01:30:45: Das wird ein Income, wenn du dein Asset verkennst.

01:30:47: Nicht für!

01:30:47: Also, während es erhöht...

01:30:49: Wir wissen nicht, wie wertvoll es ist, um das Verkauf zu taxen.

01:30:54: Das betrifft jetzt meine Überraschung und die Frage, ob sich ein paar Wissenschaftler als Einkommen verabschiedet werden wollen, dass der Wert von Ihren Assisten erhöht wird – beziehungsweise dein Zuhause oder deine Komponente.

01:31:27: Und dann adden sie ihn in Dein Taxi-Base und mit den Taxis, die Sie bezahlt haben, und zeigen uns, dass die Rechnungen nicht so viel taxieren können.

01:31:39: Aber das ist unrealisiert!

01:31:41: Capital gains.

01:31:42: Und wir wissen nicht, ob sie eigentlich... Wir werden immer realisiert und es gibt so viele andere Fragen zusammen mit ihnen.

01:31:48: Aber ich denke, wir müssen Capital-Income Taxes haben, weil das auch die Labour Income Taxe brennt.

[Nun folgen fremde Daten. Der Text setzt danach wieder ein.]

/-- VFP group (R288): the mode field holds 0 to 5 (R285). -/
def decodeVfp (w : BitVec 32) : Except Reject Instr :=
  match selNat w with
  | 0 => chk w 0x02108038 [badMode w] (.vadd (vD w) (vA w) (vB w) (f3 w 0))
  | 1 => chk w 0x02108038 [badMode w] (.vsub (vD w) (vA w) (vB w) (f3 w 0))
  | 2 => chk w 0x02108038 [badMode w] (.vmul (vD w) (vA w) (vB w) (f3 w 0))
  | 3 => chk w 0x02108038 [badMode w] (.vfma (vD w) (vA w) (vB w) (f3 w 0))
  | 4 => chk w 0x02108038 [badMode w] (.vfms (vD w) (vA w) (vB w) (f3 w 0))
  | 5 => chk w 0x02108038 [badMode w] (.vdiv (vD w) (vA w) (vB w) (f3 w 0))
  | 6 => chk w 0x0210F838 [badMode w] (.vsqrt (vD w) (vA w) (f3 w 0))
  | 7 => chk w 0x0210F838 [badMode w] (.vrsq (vD w) (vA w) (f3 w 0))
  | 8 => chk w 0x0210F838 [badMode w] (.vrcp (vD w) (vA w) (f3 w 0))
  | 9 => chk w 0x02108038 [badMode w] (.vmin (vD w) (vA w) (vB w) (f3 w 0))
  | 10 => chk w 0x02108038 [badMode w] (.vmax (vD w) (vA w) (vB w) (f3 w 0))
  | 11 => chk w 0x0210F838 [badMode w] (.vabs (vD w) (vA w) (f3 w 0))
  | 12 => chk w 0x0210F838 [badMode w] (.vneg (vD w) (vA w) (f3 w 0))
  | 13 => chk w 0x0210F838 [badMode w] (.vexp2 (vD w) (vA w) (f3 w 0))
  | 14 => chk w 0x0210F838 [badMode w] (.vlog2 (vD w) (vA w) (f3 w 0))
  | 15 => chk w 0x02100038 [badMode w] (.vscale (vD w) (vA w) (gB w) (f3 w 0))
  | _ => .error (.illegal 6)

/-- VINT group (R290). -/
def decodeVint (w : BitVec 32) : Except Reject Instr :=
  match selNat w with
  | 0 => chk w 0x0210803F [] (.viadd (vD w) (vA w) (vB w))
  | 1 => chk w 0x0210803F [] (.visub (vD w) (vA w) (vB w))
  | 2 => chk w 0x0210803F [] (.vimul (vD w) (vA w) (vB w))
  | 3 => chk w 0x0210803F [] (.vimin (vD w) (vA w) (vB w))
  | 4 => chk w 0x0210803F [] (.vimax (vD w) (vA w) (vB w))
  | 5 => chk w 0x0210803F [] (.vand (vD w) (vA w) (vB w))
  | 6 => chk w 0x0210803F [] (.vor (vD w) (vA w) (vB w))
  | 7 => chk w 0x0210803F [] (.vxor (vD w) (vA w) (vB w))
  | 8 => if w.getLsbD 5 then chk w 0x0210001E [] (.vshlImm (vD w) (vA w) (immShift w)) else chk w 0x0210801F [] (.vshl (vD w) (vA w) (vB w))
  | 9 => if w.getLsbD 5 then chk w 0x0210001E [] (.vshrImm (vD w) (vA w) (immShift w)) else chk w 0x0210801F [] (.vshr (vD w) (vA w) (vB w))
  | 10 => if w.getLsbD 5 then chk w 0x0210001E [] (.vsarImm (vD w) (vA w) (immShift w)) else chk w 0x0210801F [] (.vsar (vD w) (vA w) (vB w))
  | _ => .error (.illegal 6)

/-- VHOR group (R291). -/
def decodeVhor (w : BitVec 32) : Except Reject Instr :=
  match selNat w with
  | 0 => chk w 0x0210F838 [badMode w] (.vsum (vD w) (vA w) (f3 w 0))
  | 1 => chk w 0x0210F83F [] (.vhmax (vD w) (vA w))
  | 2 => chk w 0x0210F83F [] (.vhmin (vD w) (vA w))
  | 3 => chk w 0x02108038 [(f3 w 0 == 7, 0)] (.vcmp (vD w) (vA w) (vB w) (f3 w 0))
  | 4 => chk w 0x0210803F [] (.vsel (vD w) (vA w) (vB w))
  | 5 => if w.getLsbD 0 then chk w 0x0210803E [] (.vval (vD w) (vA w) (vB w) true) else chk w 0x0210F83E [] (.vval (vD w) (vA w) (vB w) false)
  | 6 => chk w 0x0210803F [] (.vperm (vD w) (vA w) (vB w))
  | 7 => chk w 0x0210003C [] (.vbcast (vD w) (vA w) (laneIdx w))
  | 8 => chk w 0x02108000 [] (.vslide (vD w) (vA w) (vB w) (w.extractLsb' 0 6))
  | _ => .error (.illegal 6)

/-- VCVT group (R297). -/
def decodeVcvt (w : BitVec 32) : Except Reject Instr :=
  match selNat w with
  | 0 => chk w 0x0210F800 [badMode w] (.vcvt (vD w) (vA w) (f3 w 3) (f3 w 0))
  | 1 => chk w 0x02100000 [badMode w] (.vqnt (vD w) (vA w) (gB w) (f3 w 3) (f3 w 0))
  | 2 => chk w 0x02100000 [badMode w] (.vdqnt (vD w) (vA w) (gB w) (f3 w 3) (f3 w 0))
  | 3 => chk w 0x0200F83F [] (.vtag (vD w) (gA w))
  | 4 => chk w 0x0010F83F [] (.vtagrd (gD w) (vA w))
  | 5 => chk w 0x0210803F [] (.vpack (vD w) (vA w) (vB w))
  | 6 => chk w 0x0210803F [] (.vunpk (vD w) (vA w) (vB w))
  | _ => .error (.illegal 6)

/-- VMOVE group (R302). -/
def decodeVmove (w : BitVec 32) : Except Reject Instr :=
  match selNat w with
  | 0 => chk w 0x0210F83F [] (.vmov (vD w) (vA w))
  | 1 => chk w 0x0010003C [] (.vext (gD w) (vA w) (laneIdx w))
  | 2 => chk w 0x0200003C [] (.vins (vD w) (gA w) (laneIdx w))
  | 3 => chk w 0x021FF830 [(13 ≤ (f4 w 0).toNat, fieldBit (f4 w 0).toNat 0)] (.vzero (vD w) (f4 w 0))
  | _ => .error (.illegal 6)

/-- SYSTEM group (R33, R398). -/
def decodeSystem (w : BitVec 32) : Except Reject Instr :=
  match selNat w with
  | 0 => chk w 0x03FFF83F [] (.nop)
  | 1 => chk w 0x03FF0000 [] (.trap (w.extractLsb' 11 5 ++ w.extractLsb' 0 6))
  | 2 => chk w 0x03FFF83F [] (.eret)
  | 3 => chk w 0x001E0000 [] (.sysrd (gD w) (sysNum w))
  | 4 => chk w 0x001E0000 [] (.syswr (gD w) (sysNum w))
  | 5 => chk w 0x03E0F83F [] (.savec (gA w))
  | 6 => chk w 0x03E0F83F [] (.restc (gA w))
  | 7 => if f2 w 0 == 1 then chk w 0x03E0F83C [] (.tcinv (gA w) 1) else chk w 0x03FFF83C [(f2 w 0 == 3, 0)] (.tcinv (gA w) (f2 w 0))
  | 8 => chk w 0x03FFF83F [] (.icinv)
  | 9 => chk w 0x03E0F83F [] (.idle (gA w))
  | 10 => chk w 0x03FF0000 [] (.brk (w.extractLsb' 11 5 ++ w.extractLsb' 0 6))
  | _ => .error (.illegal 6)

/-- M forms (R28, R30). -/
def decodeM (w : BitVec 32) : Except Reject Instr :=
  match (w.extractLsb' 26 6).toNat with
  | 0x10 => chk w 0 [(f3 w 9 == 7, 9)] (.ld (gD w) (gA w) (f3 w 13) (w.getLsbD 12) (f3 w 9) (w.extractLsb' 0 9))
  | 0x11 => chk w 0 [(4 ≤ (f3 w 9).toNat, fieldBit (f3 w 9).toNat 9)]
      (.st (gD w) (gA w) (f3 w 13) (w.getLsbD 12) (f3 w 9) (w.extractLsb' 0 9))
  | 0x12 => chk w 0x02000000 [(13 ≤ (f4 w 9).toNat, fieldBit (f4 w 9).toNat 9)]
      (.ldv (vD w) (gA w) (f3 w 13) (f4 w 9) (w.extractLsb' 0 9))
  | 0x13 => chk w 0x02000000 [(13 ≤ (f4 w 9).toNat, fieldBit (f4 w 9).toNat 9)]
      (.stv (vD w) (gA w) (f3 w 13) (f4 w 9) (w.extractLsb' 0 9))
  | _ => chk w 0x00001E00 [(3 ≤ (gD w).toNat, fieldBit (gD w).toNat 21)] (.prf (gD w) (gA w) (f3 w 13) (w.extractLsb' 0 9))

/-- B forms (R28): compare branches and validity branches. -/
def decodeB (w : BitVec 32) : Except Reject Instr :=
  match (w.extractLsb' 26 6).toNat with
  | 0x04 => .ok (.beq (gD w) (gA w) (w.extractLsb' 0 16))
  | 0x05 => .ok (.bne (gD w) (gA w) (w.extractLsb' 0 16))
  | 0x06 => .ok (.blt (gD w) (gA w) (w.extractLsb' 0 16))
  | 0x07 => .ok (.bge (gD w) (gA w) (w.extractLsb' 0 16))
  | 0x08 => .ok (.blo (gD w) (gA w) (w.extractLsb' 0 16))
  | 0x09 => .ok (.bhs (gD w) (gA w) (w.extractLsb' 0 16))
  | 0x0A => chk w 0x001F0000 [] (.bval (gD w) (w.extractLsb' 0 16))
  | _ => chk w 0x001F0000 [] (.binv (gD w) (w.extractLsb' 0 16))

/-- I forms (R28, R39). LOOP's body length is at least 1 (R320). -/
def decodeI (w : BitVec 32) : Except Reject Instr :=
  match (w.extractLsb' 26 6).toNat with
  | 0x0E => chk w 0x03E00000 [((w.extractLsb' 0 16).toInt ≤ 0, 15)] (.loop (gA w) (w.extractLsb' 0 16))
  | 0x20 => .ok (.addImm (gD w) (gA w) (w.extractLsb' 0 16))
  | 0x21 => .ok (.mulImm (gD w) (gA w) (w.extractLsb' 0 16))
  | 0x22 => .ok (.andImm (gD w) (gA w) (w.extractLsb' 0 16))
  | 0x23 => .ok (.orImm (gD w) (gA w) (w.extractLsb' 0 16))
  | 0x24 => .ok (.xorImm (gD w) (gA w) (w.extractLsb' 0 16))
  | 0x25 => .ok (.sltImm (gD w) (gA w) (w.extractLsb' 0 16))
  | 0x26 => .ok (.sltzImm (gD w) (gA w) (w.extractLsb' 0 16))
  | _ => chk w 0x001F0000 [] (.lih (gD w) (w.extractLsb' 0 16))

/-- Register fields of the L form (R35). -/
def lD (w : BitVec 32) : GReg := w.extractLsb' 15 5
/-- Field a of the L form. -/
def lA (w : BitVec 32) : GReg := w.extractLsb' 10 5

/-- L forms (R35, R36). -/
def decodeL (w i : BitVec 32) : Except Reject Instr :=
  match (w.extractLsb' 20 6).toNat with
  | 0x02 => chk w 0x000003FF [] (.leaLong (lD w) (lA w) i)
  | 0x0C => chk w 0x00007FFF [] (.jalLong (lD w) i)
  | 0x10 => chk w 0x00000007 [(f3 w 3 == 7, 3)] (.ldLong (lD w) (lA w) (f3 w 7) (w.getLsbD 6) (f3 w 3) i)
  | 0x11 => chk w 0x00000007 [(4 ≤ (f3 w 3).toNat, fieldBit (f3 w 3).toNat 3)]
      (.stLong (lD w) (lA w) (f3 w 7) (w.getLsbD 6) (f3 w 3) i)
  | 0x12 => chk w 0x00080007 [(13 ≤ (f4 w 3).toNat, fieldBit (f4 w 3).toNat 3)]
      (.ldvLong (w.extractLsb' 15 4) (lA w) (f3 w 7) (f4 w 3) i)
  | 0x13 => chk w 0x00080007 [(13 ≤ (f4 w 3).toNat, fieldBit (f4 w 3).toNat 3)]
      (.stvLong (w.extractLsb' 15 4) (lA w) (f3 w 7) (f4 w 3) i)
  | 0x15 => chk w 0x0000007F [(3 ≤ (lD w).toNat, fieldBit (lD w).toNat 15)] (.prfLong (lD w) (lA w) (f3 w 7) i)
  | 0x20 => chk w 0x000003FF [] (.addLong (lD w) (lA w) i)
  | 0x21 => chk w 0x000003FF [] (.mulLong (lD w) (lA w) i)
  | 0x22 => chk w 0x000003FF [] (.andLong (lD w) (lA w) i)
  | 0x23 => chk w 0x000003FF [] (.orLong (lD w) (lA w) i)
  | 0x24 => chk w 0x000003FF [] (.xorLong (lD w) (lA w) i)
  | 0x25 => chk w 0x000003FF [] (.sltLong (lD w) (lA w) i)
  | 0x26 => chk w 0x000003FF [] (.sltzLong (lD w) (lA w) i)
  | 0x27 => if w.getLsbD 0 then chk w 0x00007FFE [] (.liH (lD w) i) else chk w 0x00007FFE [] (.li (lD w) i)
  | _ => .error (.illegal 20)

/-- WAIT (R28). -/
def decodeWait (w : BitVec 32) : Except Reject Instr :=
  chk w 0x000003FF [] (.wait (f4 w 22) (f4 w 18) (f4 w 14) (f4 w 10))

/-- A word opens an L form (R35). -/
def isLong (w : BitVec 32) : Bool := w.extractLsb' 26 6 == 0x3F

/-- The instruction of one word, or of two for an L form (R39, R45). -/
def decodeWords (w : BitVec 32) (w1 : Option (BitVec 32)) : Except Reject Instr :=
  match (w.extractLsb' 26 6).toNat with
  | 0x00 => decodeInt w
  | 0x01 => decodeShift w
  | 0x02 => decodeAddr w
  | 0x04 | 0x05 | 0x06 | 0x07 | 0x08 | 0x09 | 0x0A | 0x0B => decodeB w
  | 0x0C => .ok (.jal (gD w) (w.extractLsb' 0 21))
  | 0x0D => decodeCtrl w
  | 0x0E => decodeI w
  | 0x10 | 0x11 | 0x12 | 0x13 | 0x15 => decodeM w
  | 0x14 => decodeFe w
  | 0x16 => decodeAmo w
  | 0x17 => decodeRed w
  | 0x18 => decodeOrder w
  | 0x19 => decodeSync w
  | 0x1A => decodePennant w
  | 0x1B => decodeStream w
  | 0x1C => decodeVfp w
  | 0x1D => decodeVint w
  | 0x1E => decodeVhor w
  | 0x1F => decodeVcvt w
  | 0x20 | 0x21 | 0x22 | 0x23 | 0x24 | 0x25 | 0x26 | 0x27 => decodeI w
  | 0x28 => decodeVmove w
  | 0x29 => decodeWait w
  | 0x30 => decodeSystem w
  | 0x3F => match w1 with
    | some i => decodeL w i
    | none => .error .short
  | _ => .error (.illegal 26)

/-- Four bytes, the lowest address first, as a word (R11). -/
def wordOf (b0 b1 b2 b3 : Byte) : BitVec 32 := b3 ++ b2 ++ b1 ++ b0

/-- The first instruction of a list of bytes and the bytes after it (R11, R12). -/
def decode : List Byte → Except Reject (Instr × List Byte)
  | b0 :: b1 :: b2 :: b3 :: rest =>
    if isLong (wordOf b0 b1 b2 b3) then
      match rest with
      | c0 :: c1 :: c2 :: c3 :: rest' => (decodeWords (wordOf b0 b1 b2 b3) (some (wordOf c0 c1 c2 c3))).map (·, rest')
      | _ => .error .short
    else (decodeWords (wordOf b0 b1 b2 b3) none).map (·, rest)
  | _ => .error .short

/-- Bytes that an instruction occupies (R12): 8 for an L form, 4 for every other. -/
def Instr.size : Instr → Nat
  | .li .. | .liH .. | .leaLong .. | .addLong .. | .mulLong .. | .andLong .. | .orLong .. | .xorLong .. | .sltLong ..
  | .sltzLong .. | .jalLong .. | .ldLong .. | .stLong .. | .ldvLong .. | .stvLong .. | .prfLong .. => 8
  | _ => 4

/-! Stream words (R40-R44). -/

/-- Field of `n` bits at bit `lo` of a stream word. -/
def fw (w : BitVec 128) (lo n : Nat) : BitVec n := w.extractLsb' lo n

/-- The header fields of a stream word (R40). -/
def swHdr (w : BitVec 128) : SwHdr :=
  ⟨fw w 112 8, fw w 109 3, w.getLsbD 107, w.getLsbD 106, fw w 96 8⟩

/-- The arc case of R40, which falls on the await bit when both bits are set (R204). -/
def swArcBad (w : BitVec 128) : Bool × Nat :=
  ((w.getLsbD 107 || w.getLsbD 106) && fw w 96 8 == 0, if w.getLsbD 107 then 107 else 106)

/-- A field of `n` bits at `lo` that must be a multiple of `2 ^ k`. -/
def swAlign (w : BitVec 128) (lo k : Nat) : Bool × Nat := (fw w lo k != 0, fieldBit (fw w lo k).toNat lo)

/-- A field of `n` bits at `lo` that must be zero when `c` holds. -/
def swZero (c : Bool) (w : BitVec 128) (lo n : Nat) : Bool × Nat := (c && fw w lo n != 0, fieldBit (fw w lo n).toNat lo)

/-- The word `i` when no bit of `zero` and no flagged rule offends (R43), else the lowest offending bit (R204). -/
def chkSw (w zero : BitVec 128) (bads : List (Bool × Nat)) (i : Instr) : Except Nat Instr :=
  match minBad (if w &&& zero == 0 then none else some (lowBit 128 (w &&& zero).toNat)) (swArcBad w :: bads) with
  | none => .ok i
  | some b => .error b

/-- A word that names no port has a zero port field (R209). -/
def swNoPort (w : BitVec 128) : Bool × Nat := swZero true w 112 8

/-- Block number + cnt of a name at `lo` exceeds 0xFFFF (R105). -/
def swBlk (w : BitVec 128) (lo : Nat) (cnt : BitVec 6) : Bool × Nat := (!okBlocks (fw w lo 44) cnt, lo)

01:31:54: Die sind also der wichtigste für unsere Ekonomien, aber wir wollen keine zu hohen Labor, denn wir wollen Menschen arbeiten hart.

01:32:00: Wir wollen sie educieren, um Human Capital zu bauen und ihre Karriere zu bauen.

01:32:07: Aber um eine Bilanz zu finden, müssen wir auch Kapital und Labor nötigen.

01:32:12: Und die Capital-Income Taxes, ich denke, sollten auch Kapitel oder realisierende Kapitel und Taxen nötig sein.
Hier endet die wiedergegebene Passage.